I do not attempt to explain this logically. Certainly, in some way I benefit from this personally; perhaps it helps me find a solid rooting in reality. The private, intimate reality is the only true one. Sometimes it all gets out of hand and obtains a life of its own. What I do here is by no means performed in the name of humanity (I never did anything for this case). I try to speak for myself; thus it seems to me that the action can be deemed authentic. Sometimes it is simple. To understand it is not enough: one must act it out.
The viewers of this work become its participants. There is no way to remain passive. The Table gives the viewer an opportunity for action, and it leaves no other option but to take part in it.
Luridness is a must here. It has nothing to do with politics or fascism. The more I think about it – there are no outside connections here. The Table does not make any attempt at social reform; such attempts are pointless. It’s like embarking on a trip to discover new realms, with totalitarian music by Laibach playing in the background. This music is very romantic. There are theories out there that claim that the very sources of totalitarianism are romantic. Indeed, the first impression brings on certain obvious connotations: it’s like replacing the tradition of individualism with social utility.

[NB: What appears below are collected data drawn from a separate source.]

@[simp] theorem State.setX_a (s : State) (v : Byte) : (s.setX v).a = s.a := rfl
@[simp] theorem State.setX_x (s : State) (v : Byte) : (s.setX v).x = v := rfl
@[simp] theorem State.setX_y (s : State) (v : Byte) : (s.setX v).y = s.y := rfl
@[simp] theorem State.setX_sp (s : State) (v : Byte) : (s.setX v).sp = s.sp := rfl
@[simp] theorem State.setX_pc (s : State) (v : Byte) : (s.setX v).pc = s.pc := rfl
@[simp] theorem State.setX_p (s : State) (v : Byte) : (s.setX v).p = s.p := rfl
@[simp] theorem State.setX_cycles (s : State) (v : Byte) : (s.setX v).cycles = s.cycles := rfl
@[simp] theorem State.setX_pendingNmi (s : State) (v : Byte) : (s.setX v).pendingNmi = s.pendingNmi := rfl
@[simp] theorem State.setX_pendingIrq (s : State) (v : Byte) : (s.setX v).pendingIrq = s.pendingIrq := rfl
@[simp] theorem State.setX_phase (s : State) (v : Byte) : (s.setX v).phase = s.phase := rfl
@[simp] theorem State.setX_bus (s : State) (v : Byte) : (s.setX v).bus = s.bus := rfl
@[simp] theorem State.setX_trace (s : State) (v : Byte) : (s.setX v).trace = s.trace := rfl
@[simp] theorem State.setX_result (s : State) (v : Byte) : (s.setX v).result = s.result := rfl

@[simp] theorem State.setY_a (s : State) (v : Byte) : (s.setY v).a = s.a := rfl
@[simp] theorem State.setY_x (s : State) (v : Byte) : (s.setY v).x = s.x := rfl
@[simp] theorem State.setY_y (s : State) (v : Byte) : (s.setY v).y = v := rfl
@[simp] theorem State.setY_sp (s : State) (v : Byte) : (s.setY v).sp = s.sp := rfl
@[simp] theorem State.setY_pc (s : State) (v : Byte) : (s.setY v).pc = s.pc := rfl
@[simp] theorem State.setY_p (s : State) (v : Byte) : (s.setY v).p = s.p := rfl
@[simp] theorem State.setY_cycles (s : State) (v : Byte) : (s.setY v).cycles = s.cycles := rfl
@[simp] theorem State.setY_pendingNmi (s : State) (v : Byte) : (s.setY v).pendingNmi = s.pendingNmi := rfl
@[simp] theorem State.setY_pendingIrq (s : State) (v : Byte) : (s.setY v).pendingIrq = s.pendingIrq := rfl
@[simp] theorem State.setY_phase (s : State) (v : Byte) : (s.setY v).phase = s.phase := rfl
@[simp] theorem State.setY_bus (s : State) (v : Byte) : (s.setY v).bus = s.bus := rfl
@[simp] theorem State.setY_trace (s : State) (v : Byte) : (s.setY v).trace = s.trace := rfl
@[simp] theorem State.setY_result (s : State) (v : Byte) : (s.setY v).result = s.result := rfl

@[simp] theorem State.setSp_a (s : State) (v : Byte) : (s.setSp v).a = s.a := rfl
@[simp] theorem State.setSp_x (s : State) (v : Byte) : (s.setSp v).x = s.x := rfl
@[simp] theorem State.setSp_y (s : State) (v : Byte) : (s.setSp v).y = s.y := rfl
@[simp] theorem State.setSp_sp (s : State) (v : Byte) : (s.setSp v).sp = v := rfl
@[simp] theorem State.setSp_pc (s : State) (v : Byte) : (s.setSp v).pc = s.pc := rfl
@[simp] theorem State.setSp_p (s : State) (v : Byte) : (s.setSp v).p = s.p := rfl
@[simp] theorem State.setSp_cycles (s : State) (v : Byte) : (s.setSp v).cycles = s.cycles := rfl
@[simp] theorem State.setSp_pendingNmi (s : State) (v : Byte) : (s.setSp v).pendingNmi = s.pendingNmi := rfl
@[simp] theorem State.setSp_pendingIrq (s : State) (v : Byte) : (s.setSp v).pendingIrq = s.pendingIrq := rfl
@[simp] theorem State.setSp_phase (s : State) (v : Byte) : (s.setSp v).phase = s.phase := rfl
@[simp] theorem State.setSp_bus (s : State) (v : Byte) : (s.setSp v).bus = s.bus := rfl
@[simp] theorem State.setSp_trace (s : State) (v : Byte) : (s.setSp v).trace = s.trace := rfl
@[simp] theorem State.setSp_result (s : State) (v : Byte) : (s.setSp v).result = s.result := rfl

@[simp] theorem State.setPc_a (s : State) (v : Word) : (s.setPc v).a = s.a := rfl
@[simp] theorem State.setPc_x (s : State) (v : Word) : (s.setPc v).x = s.x := rfl
@[simp] theorem State.setPc_y (s : State) (v : Word) : (s.setPc v).y = s.y := rfl
@[simp] theorem State.setPc_sp (s : State) (v : Word) : (s.setPc v).sp = s.sp := rfl
@[simp] theorem State.setPc_pc (s : State) (v : Word) : (s.setPc v).pc = v := rfl
@[simp] theorem State.setPc_p (s : State) (v : Word) : (s.setPc v).p = s.p := rfl
@[simp] theorem State.setPc_cycles (s : State) (v : Word) : (s.setPc v).cycles = s.cycles := rfl
@[simp] theorem State.setPc_pendingNmi (s : State) (v : Word) : (s.setPc v).pendingNmi = s.pendingNmi := rfl
@[simp] theorem State.setPc_pendingIrq (s : State) (v : Word) : (s.setPc v).pendingIrq = s.pendingIrq := rfl
@[simp] theorem State.setPc_phase (s : State) (v : Word) : (s.setPc v).phase = s.phase := rfl
@[simp] theorem State.setPc_bus (s : State) (v : Word) : (s.setPc v).bus = s.bus := rfl
@[simp] theorem State.setPc_trace (s : State) (v : Word) : (s.setPc v).trace = s.trace := rfl
@[simp] theorem State.setPc_result (s : State) (v : Word) : (s.setPc v).result = s.result := rfl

A revolt against established values has not solely turned against the idea of progress; it has also acted in its favor. Nowadays, we witness the renaissance of conservatism; at the same time, we see more attempts to replace meaningful changes with constant manipulation. Technological civilization has improved the living standards of the vast number of people; at the same time, however, the actual quality of their lives has taken a turn for the worse.